Abstract: Distributional reinforcement learning improves performance by capturing environmental stochasticity, but a comprehensive theoretical understanding of its effectiveness remains elusive.In addition, the intractable element of the infinite dimensionality of distributions has been overlooked.In this paper, we present a regret analysis of distributional reinforcement learning with general value function approximation in a finite episodic Markov decision process setting. We first introduce a key notion of Bellman unbiasedness which is essential for exactly learnable and provably efficient distributional updates in an online manner.Among all types of statistical functionals for representing infinite-dimensional return distributions, our theoretical results demonstrate that only moment functionals can exactly capture the statistical information.Secondly, we propose a provably efficient algorithm, SF-LSVI, that achieves a tight regret bound of $\tilde{O}(d_E H^{\frac{3}{2}}\sqrt{K})$ where $H$ is the horizon, $K$ is the number of episodes, and $d_E$ is the eluder dimension of a function class.

Lay Summary:

Reinforcement learning(RL) helps computers learn to make decisions, like choosing the best move in a game or guiding robots through tasks.

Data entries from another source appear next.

/-- Settles O42: as for the inverse, with the quotient `a * b⁻¹`. -/
theorem fdivAndFdivzDivide : Obligations.FdivAndFdivzDivide := by
  unfold Obligations.FdivAndFdivzDivide
  intro f rd ra rb s
  refine ⟨decodeOfEncode (.fdiv f rd ra rb) rfl, decodeOfEncode (.fdivz f rd ra rb) rfl, fun hc hab => ?_,
    fun hc h0 => ?_,
    fun hab => ⟨conclude_elems_of_ge s f ra rb _ hab, conclude_elems_of_ge s f ra rb _ hab⟩⟩
  · obtain ⟨ha, hb0, hb⟩ := hab
    have hlt := fmul_lt (hc.modulus_pos f) (s.reg ra) (invValue (s.modulus f) (s.reg rb))
    refine ⟨_, hlt, mul_fmul_invValue_mod (hc.fieldOk f).prime ha hb0 hb, ?fdiv, ?fdivz⟩
    case fdiv => exact conclude_elems_writes hc hlt ⟨ha, hb⟩ (by rw [finv_of_pos hb0]; rfl)
    case fdivz => exact conclude_elems_writes hc hlt ⟨ha, hb⟩ (by rw [finvz_of_pos hb0]; rfl)
  · obtain ⟨ha, h0⟩ := h0
    have hpos := hc.modulus_pos f
    have hb : s.reg rb < s.modulus f := h0 ▸ hpos
    exact ⟨conclude_elems_raises s f ra rb ⟨ha, hb⟩ (by rw [h0]; rfl),
      conclude_elems_writes hc hpos ⟨ha, hb⟩ (by rw [h0, finvz_zero, fmul_zero_right]; rfl)⟩

/-! ### Power, Legendre symbol and square root (R123 to R128) -/

/-- Settles O43: the scan is the power, and Euler's criterion bounds the symbol to its three values. -/
theorem fpowAndFlegRaisePowers : Obligations.FpowAndFlegRaisePowers := by
  unfold Obligations.FpowAndFlegRaisePowers
  intro f rd ra rb s
  refine ⟨decodeOfEncode (.fpow f rd ra rb) rfl, decodeOfEncode (.fleg f rd ra) rfl, fun hc ha => ?_,
    fun ha => ⟨conclude_elem_of_ge s f ra _ ha, conclude_elem_of_ge s f ra _ ha⟩⟩
  have hp := hc.one_lt_modulus f
  refine ⟨?fpow, ?fleg⟩
  case fpow =>
    rw [← fpow_eq hp]
    exact conclude_elem_writes hc (fpow_lt hp _ _) ha rfl
  case fleg =>
    have hf := hc.fieldOk f
    have hwrites : ∃ t, exec (.fleg f rd ra) s = .next t ∧
        WritesReg s t rd (fleg (s.modulus f) (s.reg ra)) :=
      conclude_elem_writes hc (fleg_lt hp _) ha rfl
    obtain ⟨t, ht, hw⟩ := hwrites
    exact ⟨t, _, ht, hw, fpow_eq hp _ _, fleg_values hf ha, fleg_eq_zero_iff hf ha⟩

/-- Settles O44: each answer of `fsqrt_f` has its own end of the command. -/
theorem fsqrtCommitsRootOrAbsent : Obligations.FsqrtCommitsRootOrAbsent := by
  unfold Obligations.FsqrtCommitsRootOrAbsent
  intro f rd ra s
  refine ⟨decodeOfEncode (.fsqrt f rd ra) rfl, fun v hc ha hv => ?root, fun hc h0 => ?zero,
    fun ha habsent => ?absent, fun e ha he => ?error, conclude_elem_of_ge s f ra _⟩
  case root =>
    exact conclude_elem_writes hc (fsqrt_lt (hc.one_lt_modulus f) hv) ha (by rw [hv]; rfl)
  case zero =>
    have hpos := hc.modulus_pos f
    exact conclude_elem_writes hc hpos (h0 ▸ hpos) (by rw [h0, fsqrt_zero (hc.fieldOk f)]; rfl)
  case absent =>
    obtain ⟨t, ht, hends⟩ := commit_absent_ends s
    refine ⟨t, (conclude_elem_of_lt s f ra _ ha).trans ?_, hends⟩
    rw [habsent]
    exact ht
  case error =>
    obtain rfl := fsqrt_error he
    exact ⟨rfl, conclude_elem_raises s f ra ha (by rw [he]; rfl)⟩

/-! ### Reductions of register runs (R129 to R132) -/

section runs
variable (s : State) (ra rb n : Idx)

theorem sum_rawRun : (rawRun s ra n).sum = ∑ j ∈ Finset.range n.val, s.reg (ra.val + j) := by
  rw [← List.toFinset_range, List.sum_toFinset _ List.nodup_range, rawRun]

theorem prod_rawRun : (rawRun s ra n).prod = ∏ j ∈ Finset.range n.val, s.reg (ra.val + j) := by
  rw [← List.toFinset_range, List.prod_toFinset _ List.nodup_range, rawRun]

theorem fdot_rawRun {p : Nat} (hp : 0 < p) : fdot p (rawRun s ra n) (rawRun s rb n) =
    (∑ j ∈ Finset.range n.val, s.reg (ra.val + j) * s.reg (rb.val + j)) % p := by
  rw [fdot_eq hp, ← List.toFinset_range, List.sum_toFinset _ List.nodup_range, rawRun, rawRun,
    List.zip_map', List.map_map]
  rfl

end runs

/-- Settles O45: the folds are the reduced sum and product of the run. -/
theorem fsumAndFprodFoldRuns : Obligations.FsumAndFprodFoldRuns := by
  unfold Obligations.FsumAndFprodFoldRuns
  intro f rd ra n s
  refine ⟨decodeOfEncode (.fsum f rd ra n) rfl, decodeOfEncode (.fprod f rd ra n) rfl,
    fun hc hn hrun => ⟨?fsum, ?fprod⟩,
    fun hn hrun => ⟨conclude_run_range s f ra n _ hn hrun, conclude_run_range s f ra n _ hn hrun⟩,
    fun hn => ⟨conclude_run_bounds s f ra n _ hn, conclude_run_bounds s f ra n _ hn⟩⟩
  case fsum =>
    have hp := hc.modulus_pos f
    rw [← sum_rawRun, ← fsum_eq hp]
    exact conclude_run_writes hc (fsum_lt hp _) hn hrun rfl
  case fprod =>
    have hp := hc.one_lt_modulus f
    rw [← prod_rawRun, ← fprod_eq hp]
    exact conclude_run_writes hc (fprod_lt hp _) hn hrun rfl

/-- R132: past the length and bounds checks `FDOT` reads both runs. -/
theorem exec_fdot_of_le {s : State} {f : FieldSel} {rd ra rb n : Idx}
    (hn : ra.val + n.val ≤ 16 ∧ rb.val + n.val ≤ 16) :
    exec (.fdot f rd ra n rb n) s = conclude s (elemRun s f ra n >>= fun u => elemRun s f rb n >>= fun v =>
      .ok (.reg rd (fdot (s.modulus f) u v))) := by
  obtain ⟨ha, hb⟩ := hn
  rw [exec, execFdot, needSameLength_self, bind_ok, needRun_of_le ra n ha, bind_ok, needRun_of_le rb n hb,
    bind_ok]
  rfl

/-- R132: the length is checked first. -/
theorem exec_fdot_raises_length {s : State} {f : FieldSel} {rd ra rb na nb : Idx} (hne : na ≠ nb) :
    ∃ t, exec (.fdot f rd ra na rb nb) s = .next t ∧ Raised s t .length := by
  rw [exec, execFdot, needSameLength_of_ne na nb hne, bind_error]
  exact conclude_error_raised s .length

/-- R132: then the bounds of either run. -/
theorem exec_fdot_raises_bounds {s : State} {f : FieldSel} {rd ra rb n : Idx}
    (hn : ¬ (ra.val + n.val ≤ 16 ∧ rb.val + n.val ≤ 16)) :
    ∃ t, exec (.fdot f rd ra n rb n) s = .next t ∧ Raised s t .bounds := by
  rw [exec, execFdot, needSameLength_self, bind_ok]
  by_cases ha : ra.val + n.val ≤ 16
  · have hb : ¬ rb.val + n.val ≤ 16 := fun hb => hn ⟨ha, hb⟩
    rw [needRun_of_le ra n ha, bind_ok, needRun_of_gt rb n hb, bind_error]
    exact conclude_error_raised s .bounds
  · rw [needRun_of_gt ra n ha, bind_error]
    exact conclude_error_raised s .bounds

/-- R132: then the range of either run. -/
theorem exec_fdot_raises_range {s : State} {f : FieldSel} {rd ra rb n : Idx}
    (hn : ra.val + n.val ≤ 16 ∧ rb.val + n.val ≤ 16)
    (hrun : ¬ (RunCanonical s f ra n ∧ RunCanonical s f rb n)) :
    ∃ t, exec (.fdot f rd ra n rb n) s = .next t ∧ Raised s t .range := by
  rw [exec_fdot_of_le hn]
  by_cases ha : RunCanonical s f ra n
  · have hb : ¬ RunCanonical s f rb n := fun hb => hrun ⟨ha, hb⟩
    rw [elemRun_of_canonical s f ra n ha, bind_ok, elemRun_of_not s f rb n hb, bind_error]
    exact conclude_error_raised s .range
  · rw [elemRun_of_not s f ra n ha, bind_error]
    exact conclude_error_raised s .range

/-- R132: the completion. -/
theorem exec_fdot_writes {s : State} {f : FieldSel} {rd ra rb n : Idx} (hc : CfgOk s.cfg)
    (hn : ra.val + n.val ≤ 16 ∧ rb.val + n.val ≤ 16)
    (hrun : RunCanonical s f ra n ∧ RunCanonical s f rb n) :
    ∃ t, exec (.fdot f rd ra n rb n) s = .next t ∧
      WritesReg s t rd (fdot (s.modulus f) (rawRun s ra n) (rawRun s rb n)) := by
  obtain ⟨ha, hb⟩ := hrun
  rw [exec_fdot_of_le hn, elemRun_of_canonical s f ra n ha, bind_ok, elemRun_of_canonical s f rb n hb, bind_ok]
  exact conclude_reg_writes hc (fdot_lt (hc.modulus_pos f) _ _)

/-- Settles O46: the three checks in their order, then the fold is the reduced sum of the products. -/
theorem fdotMultipliesRuns : Obligations.FdotMultipliesRuns := by
  unfold Obligations.FdotMultipliesRuns
  intro f rd ra na rb nb s
  refine ⟨decodeOfEncode (.fdot f rd ra na rb nb) rfl, exec_fdot_raises_length, ?bounds, ?range, ?writes⟩
  case bounds =>
    rintro rfl hn
    exact exec_fdot_raises_bounds hn
  case range =>
    rintro rfl hn hrun
    exact exec_fdot_raises_range hn fun h => hrun fun j hj => ⟨h.1 j hj, h.2 j hj⟩
  case writes =>
    rintro hc rfl hn hrun
    rw [← fdot_rawRun s ra rb na (hc.modulus_pos f)]
    exact exec_fdot_writes hc hn ⟨fun j hj => (hrun j hj).1, fun j hj => (hrun j hj).2⟩

end Sys2Proof.Machine
end

section
/-! PROOF. The field codec commands (41_field_codec.md R150 to R154). Past the bounds check a load commits
the little-endian number of its operand and a store commits `le_bytes` of its source; the laws of byte
strings of 00_scope.md R13 say what those are, and that they undo each other. -/

namespace Sys2Proof.Machine

/-! ### Commands that check one buffer operand first (30_encoding.md R87.4) -/

section bufferOperand
variable (s : State) {off n : Nat} (k : Unit → Except ErrKind Effect)

theorem conclude_bytes_of_le (h : off + n ≤ 256) :
    conclude s (needBytes off n >>= k) = conclude s (k ()) := by
  rw [needBytes_of_le off n h, bind_ok]

theorem conclude_bytes_bounds (h : ¬ off + n ≤ 256) :
    ∃ t, conclude s (needBytes off n >>= k) = .next t ∧ Raised s t .bounds := by
  rw [needBytes_of_gt off n h, bind_error]
  exact conclude_error_raised s .bounds

end bufferOperand

/-- A byte string just committed is read back whole. -/
theorem readBytes_of_commit_bytes {s t : State} {off : Nat} {bs : List Byte} (hm : s.buf.wf)
    (h : commit s (.bytes off bs) = .next t) : t.buf.readBytes off bs.length = bs := by
  obtain rfl : finish { s with buf := s.buf.writeBytes off bs } false false = t := by simpa [commit] using h
  exact Memory.readBytes_writeBytes s.buf hm.1 off bs

/-! ### `FFROMB` (R151) -/

section fromBytes
variable {s : State} {f : FieldSel} {rd : Idx}

theorem fromBytesEffect_of_canonical {off len : Nat} (hlen : len = (s.cfg.field f).byteLen)
    (hv : leInt (s.buf.readBytes off len) < s.modulus f) :
    fromBytesEffect s f rd off len = .reg rd (leInt (s.buf.readBytes off len)) := by
  subst hlen
  simp [fromBytesEffect, hv]

theorem fromBytesEffect_of_not_canonical {off len : Nat}
    (h : ¬ (len = (s.cfg.field f).byteLen ∧ leInt (s.buf.readBytes off len) < s.modulus f)) :
    fromBytesEffect s f rd off len = .absent := by
  by_cases hlen : len = (s.cfg.field f).byteLen
  · have hv : ¬ leInt (s.buf.readBytes off len) < s.modulus f := fun hv => h ⟨hlen, hv⟩
    subst hlen
    simp [fromBytesEffect, hv]
  · simp [fromBytesEffect, hlen]

variable {off len : BitVec 8} (hle : off.toNat + len.toNat ≤ 256)
include hle

theorem exec_ffromb_writes (hc : CfgOk s.cfg) (hlen : len.toNat = (s.cfg.field f).byteLen)
    (hv : leInt (s.buf.readBytes off.toNat len.toNat) < s.modulus f) :
    ∃ t, exec (.ffromb f rd off len) s = .next t ∧
      WritesReg s t rd (leInt (s.buf.readBytes off.toNat len.toNat)) := by
  rw [exec, execFfromb, conclude_bytes_of_le s _ hle, fromBytesEffect_of_canonical hlen hv]
  exact conclude_reg_writes hc hv

theorem exec_ffromb_absent (h : ¬ (len.toNat = (s.cfg.field f).byteLen ∧
      leInt (s.buf.readBytes off.toNat len.toNat) < s.modulus f)) :
    ∃ t, exec (.ffromb f rd off len) s = .next t ∧ EndsAbsent s t := by
  rw [exec, execFfromb, conclude_bytes_of_le s _ hle, fromBytesEffect_of_not_canonical h]
  exact commit_absent_ends s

Traditional RL methods focus only on the average outcome of actions, which might not be enough for safe and reliable decisions in the real world. To solve this, researchers have developed distributional RL, a method that considers all possible outcomes and their probabilities, not just the average.However, handling these full distributions is tricky because they contain infinite information. This paper introduces a new concept called Bellman Unbiasedness, which allows us to estimate the key information from these distributions using moments efficiently—like the mean and variance—without errors, even when working with just a few samples. The authors also propose a new algorithm, SF-LSVI, that learns decision-making strategies effectively and unbiasedly, even when using general function approximations (such as neural networks).This work could make RL more trustworthy and applicable to real-world problems, such as safer robotic control, smarter navigation systems, and better AI decision-making.